**Records contained in a dataset**
:::::
/-- Whether every hop of the entry stage of a step is done, so that the slots of the contributions that have joined it are
free again. -/
def joinedRead (s : State) (x : BStep) : Bool :=
  match (hopStages s).head? with
  | none => false
  | some d => (List.range (bucketOf s x.b).blocks).all fun j => !takesPart s d j || x.hops.contains (1, d, j)

/-- The blocks of a late contribution read for their copy: each is checked before use, read again after a first failure, and
fails on the second one (R393, R400, R552). The Bool says that the copy goes on. -/
def ripenReads (s : State) (x : BStep) : State × Bool :=
  let e := bucketOf s x.b
  let reads := (List.range e.blocks).map fun j => (e.src + 132 * j, 132)
  let up := s.hoop.upset.localRead
  let s := modHoop (hoopPoison s reads) fun h => { h with upset := { h.upset with localRead := 0 } }
  (List.range e.blocks).foldl
    (fun (r : State × Bool) j =>
      if !r.2 then r
      else checkFails r.1 32 x.b x.step 2 3 j ((if (readBlock r.1 (e.src + 132 * j)).isNone then 2 else 0) + (if j = 0 then up else 0)))
    (s, true)

/-- RIPEN_COPY (R407, R408): the late contribution of a folded step goes to a free ripening slot, waits for one that its
step has still to read, or is dropped. -/
def execRipenCopy (b : Nat) (s : State) : Res := onHub s <|
  .next (
    match bstep? s b with
    | none => s
    | some x =>
      let e := bucketOf s b
      if x.stop || !x.folded || x.lateDone || !isReady s b 1 then s
      else
        let done (s : State) : State := modStep s b fun x => { x with lateDone := true }
        match findBelow e.ripenMax fun k => !ripeFull s b k || (x.joined.contains k && joinedRead s x) with
        | none => if e.ripenMax ≠ 0 && (!x.begun || x.joined.any fun k => decide (k < e.ripenMax)) then s else done (hoopFlag s 2)
        | some k =>
          let (s, ok) := ripenReads s x
          if !ok then s
          else
            let s := (List.range e.blocks).foldl
              (fun s j => memWriteParts s (e.ripe + 132 * (k * e.blocks + j)) (hubBytes s (e.src + 132 * j) 132)) s
            let s := modStep s b fun x => { x with joined := x.joined.erase k }
            done (ripePut s b k (some x.step)))

/-- Whether a step waits for others alone: this module's contribution to the round that is not complete is ready (R408). -/
def ownReady (s : State) (x : BStep) : Bool :=
  let e := bucketOf s x.b
  isReady s x.b 1 || (!e.thin && isReady s x.b 0 && decide (x.sclDone.length < itemsOf e 0))
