-- ==== Sys2Proof/Machine/Dispatch.lean ====
section
/-! DEFINITION. Which meaning each command has: one arm per row of the operation table. -/

namespace Sys2Proof.Machine
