-- ==== Sys2Proof/Safety.lean ====
section
/-! DEFINITION. What counts as a safe state: the canonical form of every byte and word table that
operations compare, which statements use as their invariant. -/

namespace Sys2Proof.Machine

/-- The memory is canonical: keys rise and no listed byte is the value that an unlisted one reads as. -/
abbrev State.memOk (s : State) : Prop := mapWf (0 : Byte) s.mem = true

end Sys2Proof.Machine
end

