/-- R127, R128, R136: a coalescing descriptor at the head of the queue opens a batch, which gathers until it closes,
also behind a descriptor whose last row has entered; a written PRESS_CO_CTL takes effect. The expiry of WAIT closes the
batch. -/
def Sys2Proof.Says.Batches : Prop :=
  ∀ (s : State) (c : Nat), c < 256 → pressRuns s c = true →
    (∀ e rest ctl, mayBegin (coreOf s c).press = true →
      (coreOf s c).press.queue = e :: rest → dField e.words 0 10 10 = 1 →
      ctl = (match (coreOf s c).press.coNext with | some v => v | none => (coreOf s c).press.coCtl) →
      ctl.getLsbD 31 = true →
      ∃ t r, Runs (.batchOpen c) s t ∧ (coreOf t c).press.runs = (coreOf s c).press.runs ++ [r] ∧ r.members.head? = some e ∧
        (coreOf t c).press.coCtl = ctl ∧ (coreOf t c).press.coNext = none ∧
        r.fill = (ctl.extractLsb' 16 10).toNat ∧ r.wait = (ctl.extractLsb' 0 16).toNat ∧
        (∀ x, x ∈ pressHeld (coreOf t c) ↔ x ∈ pressHeld (coreOf s c)) ∧
        (∀ x ∈ r.members, x = e ∨ batchMatch e.words x.words = true) ∧
        { t with cores := s.cores } = s) ∧
    Runs (.batchWaitExpiry c) s
      (modPress s c fun p => { p with runs := p.runs.map fun r => { r with gather := false } })

/-- Tiles and rows of the press, re-runs, and batches. It concludes a next state of: pressLoadStart, pressLoadEnd,
pressSwap, pressRowEntry, pressRerun, batchOpen, batchWaitExpiry. -/
def Obligations.PressSequencing : Prop := Says.PressTilesAndRows ∧ Says.PressReruns ∧ Says.Batches

/-- R131, R136, R143, R232, R239, R251, R275, R539: the writes of PRESS_CO_CTL, of completion counters and of the culture,
the free of a saturation entry, the reads that clear, and the stop of an idle press clock. While the press clock does
not run, a write to the press waits in the queue of 8, with a wake request at the gate, and a program's write waits
before a full one. It concludes a next state of: pressClockStop, pressCoCtlWrite, pressCcWrite, pressSatFree,
wheyCcWrite, cultureWrite, readWheyNanCnt, readPressSatOther. -/
def Obligations.PressAndWheyRegisters : Prop :=
  ∀ (s : State) (c : Nat), c < 256 →
    (∀ v : Word, pressRuns s c = true → ∃ w : Word,
      Runs (.pressCoCtlWrite c v) s (modPress s c fun p => { p with coNext := some w }) ∧
      w.extractLsb' 0 16 = v.extractLsb' 0 16 ∧
      w.extractLsb' 16 10 = (if v.extractLsb' 16 10 = 0 then 1 else v.extractLsb' 16 10) ∧
      w.extractLsb' 26 5 = 0 ∧ w.getLsbD 31 = v.getLsbD 31) ∧
    (∀ (n : Nat) (v : Word), n < 64 →
      (pressRuns s c = true → Runs (.pressCcWrite c n v false) s (modPress s c fun p => { p with cc := mset p.cc 0 n v })) ∧
      Runs (.wheyCcWrite c n v false) s (modWhey s c fun w => { w with cc := mset w.cc 0 n v })) ∧
    (pressRuns s c = false → ∀ (n : Nat) (v : Word), n < 64 →
      ∀ iw ∈ [(Instr.pressCoCtlWrite c v, (none : Option Nat)), (.pressCcWrite c n v false, some n)],
        ((coreOf s c).press.writes.length < 8 → Runs iw.1 s
          (modPress (pressWake s c) c fun p => { p with writes := p.writes ++ [(iw.2, v)] })) ∧
        (8 ≤ (coreOf s c).press.writes.length → Runs iw.1 s s)) ∧
    (∀ (n : Nat) (v : Word) (r : PressRun) (e : PressEntry) (h : Nat), n < 64 → runDone (coreOf s c) = some r →
      r.members = [e] → r.hits = [h] → r.poison = false → pressRuns s c = true →
      ∃ t, Runs (.pressCcWrite c n v true) s t ∧ (coreOf t c).press.runs = (coreOf s c).press.runs.tail ∧
        mget (coreOf t c).press.cc 0 n =
          v + (if dField e.words 7 6 6 = 1 ∧ dField e.words 7 5 0 = n then 1 else 0)) ∧
    (∀ n, n < 32 → ∃ t, Runs (.pressSatFree c n) s t ∧
      t = modPress s c (fun p => { p with sat := (coreOf t c).press.sat }) ∧
      (mget (coreOf t c).press.sat 0 n).getLsbD 63 = false ∧
      fld (mget (coreOf t c).press.sat 0 n).toNat 31 0 = 0 ∧
      fld (mget (coreOf t c).press.sat 0 n).toNat 56 32 = fld (mget (coreOf s c).press.sat 0 n).toNat 56 32 ∧
      ∀ m, m ≠ n → mget (coreOf t c).press.sat 0 m = mget (coreOf s c).press.sat 0 m) ∧
    ((coreOf s c).press.queue = [] → (coreOf s c).press.runs = [] → (coreOf s c).press.writes = [] →
      (coreOf s c).press.wake = false → (∀ sh, (coreOf s c).press.shadow = some sh → sh.full = true) →
      Runs (.pressClockStop c) s (modPress s c fun p => { p with stopped := true })) ∧
    ((coreOf s c).whey.runs = [] → (coreOf s c).whey.queue = [] → (coreOf s c).whey.writes = [] →
      ∀ v : Dword,
        Runs (.cultureWrite c none v) s (modWhey s c fun w => { w with seed := v }) ∧
        ∀ l, l < 64 → Runs (.cultureWrite c (some l) v) s (modWhey s c fun w => { w with ctr := mset w.ctr 0 l v })) ∧
    Runs (.readWheyNanCnt c) s
      (emit (modWhey s c fun w => { w with nanCnt := 0 }) (.reg (BitVec.ofNat 64 (coreOf s c).whey.nanCnt.toNat))) ∧
    Runs (.readPressSatOther c) s
      (emit (modPress s c fun p => { p with satOther := 0 }) (.reg (BitVec.ofNat 64 (coreOf s c).press.satOther.toNat)))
:::::
**Problem to solve**
Lines from the top of the entries above to the line that contains "step has still to read, or is dropped. -/" should be set down exactly, please, with both ends kept and nothing added.

**Written answer**
/-- Whether every hop of the entry stage of a step is done, so that the slots of the contributions that have joined it are
free again. -/
def joinedRead (s : State) (x : BStep) : Bool :=
  match (hopStages s).head? with
  | none => false
  | some d => (List.range (bucketOf s x.b).blocks).all fun j => !takesPart s d j || x.hops.contains (1, d, j)

/-- The blocks of a late contribution read for their copy: each is checked before use, read again after a first failure, and
fails on the second one (R393, R400, R552). The Bool says that the copy goes on. -/
def ripenReads (s : State) (x : BStep) : State × Bool :=
  let e := bucketOf s x.b
  let reads := (List.range e.blocks).map fun j => (e.src + 132 * j, 132)
  let up := s.hoop.upset.localRead
  let s := modHoop (hoopPoison s reads) fun h => { h with upset := { h.upset with localRead := 0 } }
  (List.range e.blocks).foldl
    (fun (r : State × Bool) j =>
      if !r.2 then r
      else checkFails r.1 32 x.b x.step 2 3 j ((if (readBlock r.1 (e.src + 132 * j)).isNone then 2 else 0) + (if j = 0 then up else 0)))
    (s, true)

/-- RIPEN_COPY (R407, R408): the late contribution of a folded step goes to a free ripening slot, waits for one that its
step has still to read, or is dropped. -/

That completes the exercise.